> [Work request]: Beneath this line are the data; copy exactly the part of them that opens with the line containing "up (R654). -/" and closes with the line containing "if s.centralOn ∧", and only that part.

> [Data to use]:
----

-- ==== Sys2Proof/Machine/Power.lean ====
section
/-! DEFINITION. Supplies, parking, the reset sources, start failure, power failure and the watchdogs (R649 to R674, R684 to R695, R703 to
R711, R798 to R800, R892, R893). -/

namespace Sys2Proof.Machine

/-! ### Rails, domains and PLLs (R649 to R656, R684 to R688) -/

def State.railOn (s : State) (r : Nat) : Bool := nbit s.pins.enRail r
def State.railReady (s : State) (r : Nat) : Bool := nbit s.pins.pgRail r

/-- PMU_RAIL_STATUS and RAILS_OK follow the pins. -/
def State.railShow (s : State) : State :=
  (s.setReg R.PMU_RAIL_STATUS (w32 (s.pins.enRail * 256 + s.pins.pgRail))).setRegBit R.PMU_STATUS 0 (s.pins.pgRail == 63)

def State.mapPins (s : State) (f : Pins → Pins) : State := { s with pins := f s.pins }

/-- Rail `r` is enabled, its regulator set up over PMBus first where it has an address (R656; command codes PRESUMED from PMBus,
notes/assumptions/26.md). -/
def State.railEnable (s : State) (r : Nat) : State :=
  let a := s.regField (R.PMU_RAIL_CFG r) 22 16
  let s := if a = 0 then s else
    ((s.emit .pmbus ([by8 (2 * a), 0x21] ++ leBytes 2 (s.regField (R.PMU_RAIL_CFG r) 15 0)))).emit .pmbus [by8 (2 * a), 0x01, 0x80]
  (s.mapPins fun p => { p with enRail := p.enRail ||| 2 ^ r }).railShow

/-- Rail `r` is disabled. -/
def State.railDisable (s : State) (r : Nat) : State :=
  let off (m : Nat) : Nat := if nbit m r then m - 2 ^ r else m
  (s.mapPins fun p => { p with enRail := off p.enRail, pgRail := off p.pgRail }).railShow

/-- Every rail is released, in descending order. -/
def State.railsOff (s : State) : State := [5, 4, 3, 2, 1, 0].foldl State.railDisable s

def State.domState (s : State) (n : Nat) : Nat := s.regField (R.PMU_DOM_STATE n) 2 0
def State.setDom (s : State) (n k : Nat) : State := s.setRegField (R.PMU_DOM_STATE n) 2 0 k

/-- Domains 64 to 66 are on. -/
def State.centralOn (s : State) : Bool := [64, 65, 66].all fun n => s.domState n == 2

/-- VIN_CORE_GOOD: rail sequencing begins (R650). -/
def execVinCoreGood (s : State) : Res :=
  .next <| if ¬ s.pins.vin ∨ s.pw.good ∨ s.pw.held then s else (s.mapPw fun p => { p with good := true }).railEnable 0

/-- RAIL_READY: the next rail is enabled; after the last, domains 64 to 66 (R649, R654). -/
def execRailReady (r : Fin 6) (s : State) : Res :=
  let k := r.val
  .next <|
    if s.pw.held ∨ ¬ s.railOn k ∨ s.railReady k then s
    else
      let s := (s.mapPins fun p => { p with pgRail := p.pgRail ||| 2 ^ k }).railShow
      if k < 5 then s.railEnable (k + 1) else [64, 65, 66].foldl (fun s n => if s.domState n = 0 then s.setDom n 1 else s) s

/-- DOMAIN_READY: a domain reports ready; after 64 to 66 the vat domains present come up (R654). -/
def execDomainReady (n : Fin 68) (s : State) : Res :=
  .next <|
    if s.pw.held ∨ s.domState n.val ≠ 1 ∨ s.pw.coming.contains n.val then s
    else
      let was := s.centralOn
      let s := s.setDom n.val 2
      if s.centralOn ∧ ¬ was then (List.range 64).foldl (fun s v => if s.present v ∧ s.domState v = 0 then s.setDom v 1 else s) s else s

/-- PLL_LOCK: PLLs 0 to 7 are fed by REFCLK, or (`onRc`) by the backup oscillator after a failed attempt (R686, R687). -/
def execPllLock (n : Fin 16) (onRc : Bool) (s : State) : Res :=
  .next <|
    if s.pw.held ∨ ¬ s.centralOn ∨ nbit s.pw.plls n.val then s
    else
      let s := s.mapPw fun p => { p with plls := p.plls ||| 2 ^ n.val }
      if onRc ∧ n.val < 8 ∧ ¬ s.regBit R.RESET_STATUS 3 then (s.setRegBit R.RESET_STATUS 3 true).raise 389 else s

/-- HBM_TRAINING_DONE: a stack is trained and its keys are drawn (R680, R795). -/
def execHbmTrainingDone (n : Fin 2) (s : State) : Res :=
  .next <|
    if s.pw.inReset ∨ s.pw.held ∨ nbit s.pw.hbm n.val then s
    else (s.mapPw fun p => { p with hbm := p.hbm ||| 2 ^ n.val }).setRegField (R.HBMC_STATUS n.val) 2 0 7

/-! ### Retries and start failure (R684 to R692) -/

/-- STAGE and ITEM of an item (R692). -/
def itemCode : StartItem → Nat × Nat
  | .rail r => (1, r.val)
  | .domain n => (2, n.val)
  | .pll n => (3, n.val)
  | .regulator r => (4, r.val)
  | .hbm n => (5, n.val)

/-- The item is being attempted. -/
def State.attempting (s : State) (i : StartItem) : Bool :=
  !s.pw.held && !s.pw.pauses.any (fun p => p.1 == i) &&
  match i with
  | .rail r => s.railOn r.val && !s.railReady r.val
  | .regulator r => s.railOn r.val && !s.railReady r.val && s.regField (R.PMU_RAIL_CFG r.val) 22 16 != 0
  | .domain n => s.domState n.val == 1 && !s.pw.coming.contains n.val
  | .pll n => s.centralOn && !nbit s.pw.plls n.val
  | .hbm n => !s.pw.inReset && !s.pw.started && !nbit s.pw.hbm n.val

/-- The item is disabled for its pause. -/
def State.itemOff (s : State) (i : StartItem) : State :=
  match i with
  | .rail r => s.railDisable r.val
  | .regulator r => s.railDisable r.val
  | .domain n => s.setDom n.val 4
  | _ => s

/-- The item is tried again. -/
def State.itemOn (s : State) (i : StartItem) : State :=
  match i with
  | .rail r => s.railEnable r.val
  | .regulator r => s.railEnable r.val
  | .domain n => s.setDom n.val 1
  | _ => s

/-- A start failure: code and clock stand in the backup registers, FAULT_N is asserted, the rails are released and the device holds
(R688). -/
def State.startFailure (s : State) (stage item attempts detail : Nat) : State :=
  let s := s.setRegs [(R.RESET_BKP 16, stage * 2 ^ 24 + item * 65536 + attempts * 256 + detail), (R.RESET_BKP 17, s.rtcSec)]
  let s := (s.railsOff).mapPins fun p => { p with fault := true, resetDrv := false }
  s.mapPw fun p => { p with inReset := true, held := true }

/-- RAIL_ATTEMPT_TIMEOUT: an attempt fails, for the reason `detail` of R692; the third is a start failure. -/
def execRailAttemptTimeout (item : StartItem) (detail : Fin 6) (s : State) : Res :=
  .next <|
    if ¬ s.attempting item then s
    else
      let n := (s.pw.fails.lookup item).getD 0 + 1
      let c := itemCode item
      let s := s.mapPw fun p => { p with fails := (item, n) :: p.fails.filter fun x => x.1 != item }
      let s := s.setReg R.RESET_ATTEMPTS (w32 (min 255 ((s.reg R.RESET_ATTEMPTS).toNat + 1)))
      let s := s.raise (if c.1 = 3 then 388 else 387)
      if 3 ≤ n then s.startFailure c.1 c.2 3 detail.val
      else (s.itemOff item).mapPw fun p => { p with pauses := p.pauses ++ [(item, s.now)] }

/-- RETRY_PAUSE_END: 1 ms after the failure the item is tried again. -/
def execRetryPauseEnd (item : StartItem) (s : State) : Res :=
  .next <|
    match s.pw.pauses.lookup item with
    | some t =>
      if s.pw.held then s
      else
        let s := { s with now := max s.now (t + 1000000) }
        (s.mapPw fun p => { p with pauses := p.pauses.filter fun x => x.1 != item }).itemOn item
    | none => s

/-! ### Power failure (R693 to R695) -/

/-- The power-fail sequence begins: no ream is admitted and nothing released any more; watchdogs stop (R694, R893). A self-test stops with
a certificate that says so (R695). -/
def State.powerFail (s : State) : State :=
  if s.regBit R.PMU_STATUS 4 ∨ s.pw.held then s
  else
    let s := s.raise 384
    let testing := s.pw.selfTest = 1 ∧ s.pw.shut.isSome
    let s := if testing then s.certWrite 0 0 else s
    let s := (s.setRegBit R.PMU_STATUS 4 true).mapBt fun b => { b with stop := true }
    let s := { s with ev := { s.ev with wdogP := none, wdogS := none } }
    (s.mapPw fun p => { p with fallAt := some s.now, riseAt := none, drained := false, shut := none }).cardsOff

/-- POWER_FAIL: PWRFAIL_N falls. -/
def execPowerFail (s : State) : Res :=
  .next <|
    let s := s.mapPins fun p => { p with pwrfail := true }
    (s.powerFail).mapPw fun p => { p with riseAt := none }

/-- POWER_FAIL_DRAIN_DONE: the journal is durable, tree root and state block are committed (R415). -/
def execPowerFailDrainDone (s : State) : Res :=
  .next <|
    match s.pw.fallAt with
    | some t =>
      if ¬ s.regBit R.PMU_STATUS 4 ∨ s.pw.drained then s
      else
        let s := { s with now := max s.now (t + 2600000) }
        let s := if s.regBit R.JOURNAL_STATUS 0 then s.journalCommitAll.journalDrain else s
        (s.mapPw fun p => { p with drained := true }).raise 268
    | none => s

/-- HOLDUP_END: what is left is written with zero, the rails are released and the device holds; what is not durable is lost. -/
def execHoldupEnd (s : State) : Res :=
  .next <|
    match s.pw.fallAt with
    | some t =>
      if ¬ s.regBit R.PMU_STATUS 4 then s
      else
        let s := { s with now := max s.now (t + 3600000) }
        let s := ((s.clearDevice false).setRegBit R.PMU_STATUS 4 false).railsOff
        let s := (List.range 67).foldl (fun s n => s.setDom n 0) s
        let s := s.mapPins fun p => { p with resetDrv := false, lockup := false }
        s.mapPw fun p => { p with inReset := true, held := true, started := false, hbm := 0, plls := 0, coming := [] }
    | none => s

/-- PWRFAIL_RISE. -/
def execPwrfailRise (s : State) : Res :=
  .next <|
    if ¬ s.pins.pwrfail then s
    else
      let s := (s.mapPins fun p => { p with pwrfail := false }).mapPw fun p => { p with riseAt := some s.now }
      if s.pins.vin then s.raise 385 else s

/-- HELD_SELF_RESET: a held device resets itself once PWRFAIL_N has stayed high for 10 ms (R689). -/
def execHeldSelfReset (s : State) : Res :=
  .next <|
    if ¬ s.pw.held ∨ s.pins.pwroff ∨ s.pins.pwrfail ∨ ¬ s.pins.vin then s
    else ({ s with now := max s.now (match s.pw.riseAt with | some t => t + 10000000 | none => 0) } : State).coldReset 3 false

/-- SerDes ports lose their links (R652). -/
def State.linksDrop (s : State) : State :=
  let s := (List.range 64).foldl State.netDown s
  let s := (List.range 16).foldl (fun s q => match execReservoirLinkLoss (Fin.ofNat 16 q) false s with | .next t => t | _ => s) s
  let s := (List.range 8).foldl (fun s u => match execUloonLinkDown (Fin.ofNat 8 u) s with | .next t => t | _ => s) s
  (List.range 17).foldl (fun s f => (s.setRegBit (R.HOSTIF_STATUS f) 2 false)) s

/-- A ready rail is lost in service. -/
def State.railLost (s : State) (r : Nat) : State :=
  if ¬ s.railReady r then s
  else
    let off (m : Nat) : Nat := if nbit m r then m - 2 ^ r else m
    let s := (s.mapPins fun p => { p with pgRail := off p.pgRail }).railShow
    if r ≤ 2 then (s.mapPins fun p => { p with fault := true }).powerFail
    else if r ≤ 4 then (s.linksDrop).raise 400
    else ((s.cardsOff).fieldOff 0).raise 400

/-- RAIL_LOST. -/
def execRailLost (r : Fin 6) (s : State) : Res := .next <| if s.pw.held ∨ s.pw.inReset then s else s.railLost r.val

/-- Every addressed regulator's STATUS_WORD is read, PMB_ERR set and event 399 raised; `fault` is a regulator that reports an output
fault (R657). -/
def State.pmbError (s : State) (fault : Option (Fin 6)) : State :=
  let s := (List.range 6).foldl (fun s r =>
    let a := s.regField (R.PMU_RAIL_CFG r) 22 16
    if a = 0 then s else s.emit .pmbus [by8 (2 * a), 0x79]) s
  let s := (s.setRegBit R.PMU_STATUS 3 true).raise 399
  match fault with
  | some r => s.railLost r.val
  | none => s

/-- PMB_ALERT. -/
def execPmbAlert (fault : Option (Fin 6)) (s : State) : Res := .next <| if s.pw.held ∨ s.pw.inReset then s else s.pmbError fault

/-- PMBUS_TELEMETRY_POLL: the readings of each regulator; `ok` is false when one is not acknowledged or fails its check. -/
def execPmbusTelemetryPoll (ok : Bool) (fault : Option (Fin 6)) (s : State) : Res :=
  .next <|
    if s.pw.held ∨ s.pw.inReset then s
    else
      let s := (List.range 6).foldl (fun s r =>
        let a := s.regField (R.PMU_RAIL_CFG r) 22 16
        if a = 0 then s else [(0x8B : Byte), 0x8C, 0x8D].foldl (fun s c => s.emit .pmbus [by8 (2 * a), c]) s) s
      if ok then s.mapPw fun p => { p with pmbFails := 0 }
      else
        let n := s.pw.pmbFails + 1
        let s := s.mapPw fun p => { p with pmbFails := if n = 3 then 0 else n }
        if n = 3 then s.pmbError fault else s

/-! ### Parking (R658 to R664) -/

/-- Some park bit of the vat is set. -/
def State.parkedFor (s : State) (v : Nat) : Bool :=
  s.maskBit R.PMU_PARK_FAULT_LO v || s.maskBit R.PMU_PARK_THERM_LO v || s.maskBit R.PMU_PARK_PWR_LO v

/-- The vats that R658 counts: present, powered or coming up, and not parked. -/
def State.activeVats (s : State) : List Nat :=
  (List.range 64).filter fun v => s.present v && (((s.domState v == 2 || s.pw.coming.contains v) && !s.parkedFor v) || s.quarantined v)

----

> [Answer]:
/-- DOMAIN_READY: a domain reports ready; after 64 to 66 the vat domains present come up (R654). -/
def execDomainReady (n : Fin 68) (s : State) : Res :=
  .next <|
    if s.pw.held ∨ s.domState n.val ≠ 1 ∨ s.pw.coming.contains n.val then s
    else
      let was := s.centralOn
      let s := s.setDom n.val 2
      if s.centralOn ∧ ¬ was then (List.range 64).foldl (fun s v => if s.present v ∧ s.domState v = 0 then s.setDom v 1 else s) s else s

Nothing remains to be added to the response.